Падре лениво поскреб в паху.

– Ну, как насчет еще по стакану?

Всеобщее одобрение.

Через час мы медленно потянулись к нашему общежитию.

Это был длинный день, наш первый день здесь. Вскоре потушили свет и еще какое-то время разговаривали в темноте. Темы были так же разнообразны, как и наши профессии. В нашей группе было несколько инженеров, два токаря, три монтажника и несколько охранников. Другими словами, люди, без которых наша огромная компания могла бы обходиться долго.

В одном углу:

–…и второй взрывной волной их кинуло на пол.

– А где они сейчас?

– Где, где! Два метра под землей!

– Да помолчи! Они в Москве в специальной клинике для лечения радиоакти…

– Лапша! Подохли и в общей могиле. И сверху прикрыты метром свинца. Так, на всяк случай!

– Слышь, Рукавичка, сделай мне одолжение! Сходи в сортир! Такое впечатление, что в тебе дерьма аж по шею.

В другом углу:

– …ну и год выдался!

– Да, Падре. В январе – взрыв «Челенджера», два месяца назад – Чернобыль. И…

– И Горбачев поднял цены на водку.

Вздох.

– Да, Татарин, прав.

И, перекрывая всех:

– Эй, вы все! Тихо! Подъем в три тридцать.

Но, несмотря на команду Падре, я знал, что еще оставалось нечто недоговоренное. Я не ошибся.

– А хоть один из вас хоть раз задумался о том, что ни один еврей не служит на атомной подлодке? Вы хоть…

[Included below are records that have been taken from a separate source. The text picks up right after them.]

/-- R121: the acceptance edge of `SET_TARGET` latches the clamped target and `resume`, branches on the reversal comparator,
and changes nothing else. -/
def Obligations.SetTargetAcceptance : Prop :=
  ∀ (s : State) (sp : SpeedField), s.state = .idle →
    ∃ t, exec (.setTarget sp) s = .next t ∧ t.target = clamp s.cfg (requested sp) ∧
      t = { s with
        pwmWr := false, tgtSpeed := BitVec.ofInt 10 (clamp s.cfg (requested sp)), resume := true,
        state := if reversal s.speed (clamp s.cfg (requested sp)) then .revStep else .rampStep }

/-- R150: the acceptance edge of `STOP` sets the target to 0, clears `resume`, goes to the `STOP` state, and changes nothing
else. -/
def Obligations.StopAcceptance : Prop :=
  ∀ s : State, s.state = .idle →
    exec .stop s = .next { s with pwmWr := false, tgtSpeed := 0, resume := false, state := .stop }

/-- R22, R24, R21, R30, R34: the frame of every command in every state: no command touches the configuration, the environment,
the host's result or `fault`; `tgt_speed` and `resume` change only at the acceptance of `SET_TARGET` or `STOP`; the speed and
the duties change only in the write arms. -/
def Obligations.CommandFrame : Prop :=
  ∀ (i : Instr) (s t : State), i.isCommand = true → exec i s = .next t →
    t.cfg = s.cfg ∧ t.pending = s.pending ∧ t.freeDraws = s.freeDraws ∧ t.hostResult = s.hostResult ∧ t.fault = s.fault ∧
    (s.state ≠ .idle ∨ i = .nop ∨ i = .rsvd → t.tgtSpeed = s.tgtSpeed ∧ t.resume = s.resume) ∧
    (s.state ≠ .revStep → s.state ≠ .stop → s.state ≠ .rampStep →
      t.curSpeed = s.curSpeed ∧ t.dutyA = s.dutyA ∧ t.dutyB = s.dutyB ∧ t.pwmWr = false) ∧
    (s.state = .idle ∨ s.state = .fault → t.dlyCnt = s.dlyCnt ∧ t.presc = s.presc)

/-! ## The accessors -/

/-- R184: `currentSpeed()` gives the host the port `speed_out`, which is `cur_speed`, in every state; no register changes.
The field that takes the value is the model's own (log entry 5). -/
def Obligations.CurrentSpeedReadsPort : Prop :=
  ∀ s : State, s.speedOut = s.curSpeed ∧ exec .currentSpeed s = .next { s with hostResult := some (.speed s.curSpeed) }

/-- R185: `currentDirection()` gives the host the direction code of the sign of `cur_speed`, in every state; the code 11 is
never driven; no register changes. The field that takes the value is the model's own (log entry 5). -/
def Obligations.CurrentDirectionReadsSign : Prop :=
  ∀ s : State, exec .currentDirection s = .next { s with hostResult := some (.direction s.dirOut) } ∧
    (0 < s.speed → s.dirOut = 0b01#2) ∧ (s.speed < 0 → s.dirOut = 0b10#2) ∧ (s.speed = 0 → s.dirOut = 0b00#2) ∧
    s.dirOut ≠ 0b11#2

/-- R186, R101, R33: `busy` and `cmd_ready` as functions of the state alone; a block that is neither ready nor busy is dead,
and the `fault` bit says so under R41's item 6. -/
def Obligations.StatusOutputs : Prop :=
  ∀ s : State, (s.cmdReady = true ↔ s.state = .idle) ∧ (s.busy = true ↔ s.state ≠ .idle ∧ s.state ≠ .fault) ∧
    (s.cmdReady = false ∧ s.busy = false ↔ s.state = .fault) ∧
    (ListedInvariants s → (s.cmdReady = false ∧ s.busy = false ↔ s.fault = true))

/-! ## The arms -/

/-- R126: one step of the reversal ramp, with its write and the load of the ramp-step delay; the magnitude falls by
one, and under R41's invariants the speed is not 0 when the arm runs. -/
def Obligations.ReversalStepArm : Prop :=
  ∀ s : State, s.state = .revStep → quietEvent s.nextEvent = true →
    ∃ t, step s = .next t ∧ t.speed = s.speed - sgn s.speed ∧ (s.speed ≠ 0 → t.speed.natAbs = s.speed.natAbs - 1) ∧
      (ListedInvariants s → s.speed ≠ 0) ∧
      (t.dutyA.toNat : Int) = max t.speed 0 ∧ (t.dutyB.toNat : Int) = max (-t.speed) 0 ∧
      t.dlyCnt.toNat = s.cfg.rampStepDelayMs ∧
      t = { s.popEvent with
        curSpeed := t.curSpeed, dutyA := t.dutyA, dutyB := t.dutyB, pwmWr := true, dlyCnt := t.dlyCnt, presc := 0,
        state := .revWait }

/-- R127: the delay after a reversal step ticks; at its end the block stops at speed 0, else steps on. -/
def Obligations.ReversalWaitArm : Prop :=
  ∀ s : State, s.state = .revWait → quietEvent s.nextEvent = true →
    step s = .next { s.popEvent with
      pwmWr := false, dlyCnt := s.tick.dlyCnt, presc := s.tick.presc,
      state := if s.tickDone then (if s.speed = 0 then .stop else .revStep) else .revWait }

/-- R130, R180: with the target reached, `RAMP_STEP` issues the final write, the duties exactly the projection of a speed in
range, and returns to `IDLE`; no delay follows. -/
def Obligations.FinalWriteArm : Prop :=
  ∀ s : State, s.state = .rampStep → s.speed = s.target → quietEvent s.nextEvent = true →
    ∃ t, step s = .next t ∧
      (s.SpeedsInRange → (t.dutyA.toNat : Int) = max s.speed 0 ∧ (t.dutyB.toNat : Int) = max (-s.speed) 0) ∧
      t = { s.popEvent with dutyA := t.dutyA, dutyB := t.dutyB, pwmWr := true, state := .idle }

/-- R131, R132: with the target not reached, `RAMP_STEP` moves the speed by one toward it, writes it (the duties exactly
its projection when the speeds are in range, R180), and loads the ramp-step delay. -/
def Obligations.RampStepArm : Prop :=
  ∀ s : State, s.state = .rampStep → s.speed ≠ s.target → quietEvent s.nextEvent = true →
    ∃ t, step s = .next t ∧ (s.speed < s.target → t.speed = s.speed + 1) ∧ (s.target < s.speed → t.speed = s.speed - 1) ∧
      (s.SpeedsInRange → (t.dutyA.toNat : Int) = max t.speed 0 ∧ (t.dutyB.toNat : Int) = max (-t.speed) 0) ∧
      t.dlyCnt.toNat = s.cfg.rampStepDelayMs ∧
      t = { s.popEvent with
        curSpeed := t.curSpeed, dutyA := t.dutyA, dutyB := t.dutyB, pwmWr := true, dlyCnt := t.dlyCnt, presc := 0,
        state := .rampWait }

/-- R133: the delay after a ramp step ticks and then goes back to `RAMP_STEP`. -/
def Obligations.RampWaitArm : Prop :=
  ∀ s : State, s.state = .rampWait → quietEvent s.nextEvent = true →
    step s = .next { s.popEvent with
      pwmWr := false, dlyCnt := s.tick.dlyCnt, presc := s.tick.presc,
      state := if s.tickDone then .rampStep else .rampWait }
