-- ==== Sys2Proof/Laws/Ops.lean ====
section
/-! SUPPORT. What the delay timer, the projection and the comparators can do, said once for the provers to cite. -/

namespace Sys2Proof.Machine

variable {s : State}

theorem Config_clkPerMs_pos (c : Config) : 1 ≤ c.clkPerMs := Nat.succ_le_succ (Nat.zero_le _)

theorem Config_maxSpeed_cases (c : Config) : c.maxSpeed = 255 ∨ c.maxSpeed = 256 := by
  unfold Config.maxSpeed
  cases c.maxSpeedBuild <;> simp [MaxSpeed.value]

theorem Config_reverseBrakeMs_range (c : Config) : 1000 ≤ c.reverseBrakeMs ∧ c.reverseBrakeMs ≤ 2000 := by
  have := c.brakeOver1000.isLt
  simp only [Config.reverseBrakeMs]
  omega

/-- `⌈log2 n⌉` bits hold every number below `n`. -/
theorem le_two_pow_ceilLog2 (n : Nat) : n ≤ 2 ^ ceilLog2 n := by
  unfold ceilLog2
  split
  · simpa using ‹n ≤ 1›
  · have := @Nat.lt_log2_self (n - 1)
    omega

/-- `presc` is wide enough for its range: a value below `CLK_PER_MS` fits (R26). -/
theorem clkPerMs_le_prescWidth (c : Config) : c.clkPerMs ≤ 2 ^ c.prescWidth :=
  (le_two_pow_ceilLog2 _).trans (Nat.pow_le_pow_right (by decide) (le_max_right _ _))

/-- The projection is exact on every value a 10-bit speed can step to (R180). -/
theorem ofInt_duty_toNat {v : Int} (lo : 0 ≤ v) (hi : v ≤ 511) : ((BitVec.ofInt 9 v).toNat : Int) = v := by
  simp only [BitVec.toNat_ofInt]
  omega

theorem sgn_cases (v : Int) : (0 < v ∧ sgn v = 1) ∨ (v < 0 ∧ sgn v = -1) ∨ (v = 0 ∧ sgn v = 0) := by
  unfold sgn
  split
  · exact .inl ⟨‹_›, rfl⟩
  · split
    · exact .inr (.inl ⟨‹_›, rfl⟩)
    · exact .inr (.inr ⟨by omega, rfl⟩)

theorem stepDirection_cases (c t : Int) : (c < t ∧ stepDirection c t = 1) ∨ (t ≤ c ∧ stepDirection c t = -1) := by
  unfold stepDirection
  split
  · exact .inl ⟨‹_›, rfl⟩
  · exact .inr ⟨by omega, rfl⟩

/-- A clamped value is a legal speed of the configuration. -/
theorem clamp_le (c : Config) (v : Int) : -(c.maxSpeed : Int) ≤ clamp c v ∧ clamp c v ≤ c.maxSpeed := by
  unfold clamp
  omega

end Sys2Proof.Machine
end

– Да потому, Рукавичка, что они не идиоты. А теперь заткнись наконец!

В течение следующих нескольких дней мы вели покос в болотистой низине. Присутствие комаров сделало весь процесс необычайно эффективным. Мы стали называть комаров надсмотрщиками. Потому что, как только мы снижали ритм, их укусы заставляли нас размахивать руками с новой энергией.

К концу последнего дня в этой низине мы еле двигались. Общее настроение было поганым, так как из-за этих укусов мы не могли нормально выспаться. Раздражение и злость присутствовали не только в поле, но и дома, в общежитии.

– Слышь, ты, еще раз оставишь свои вонючие чоботы рядом с моей койкой…

– Ага! Вот только тронь их… Вот только…

Резиновые грязные сапоги с грохотом влетели в дверь. В комнате стало тихо.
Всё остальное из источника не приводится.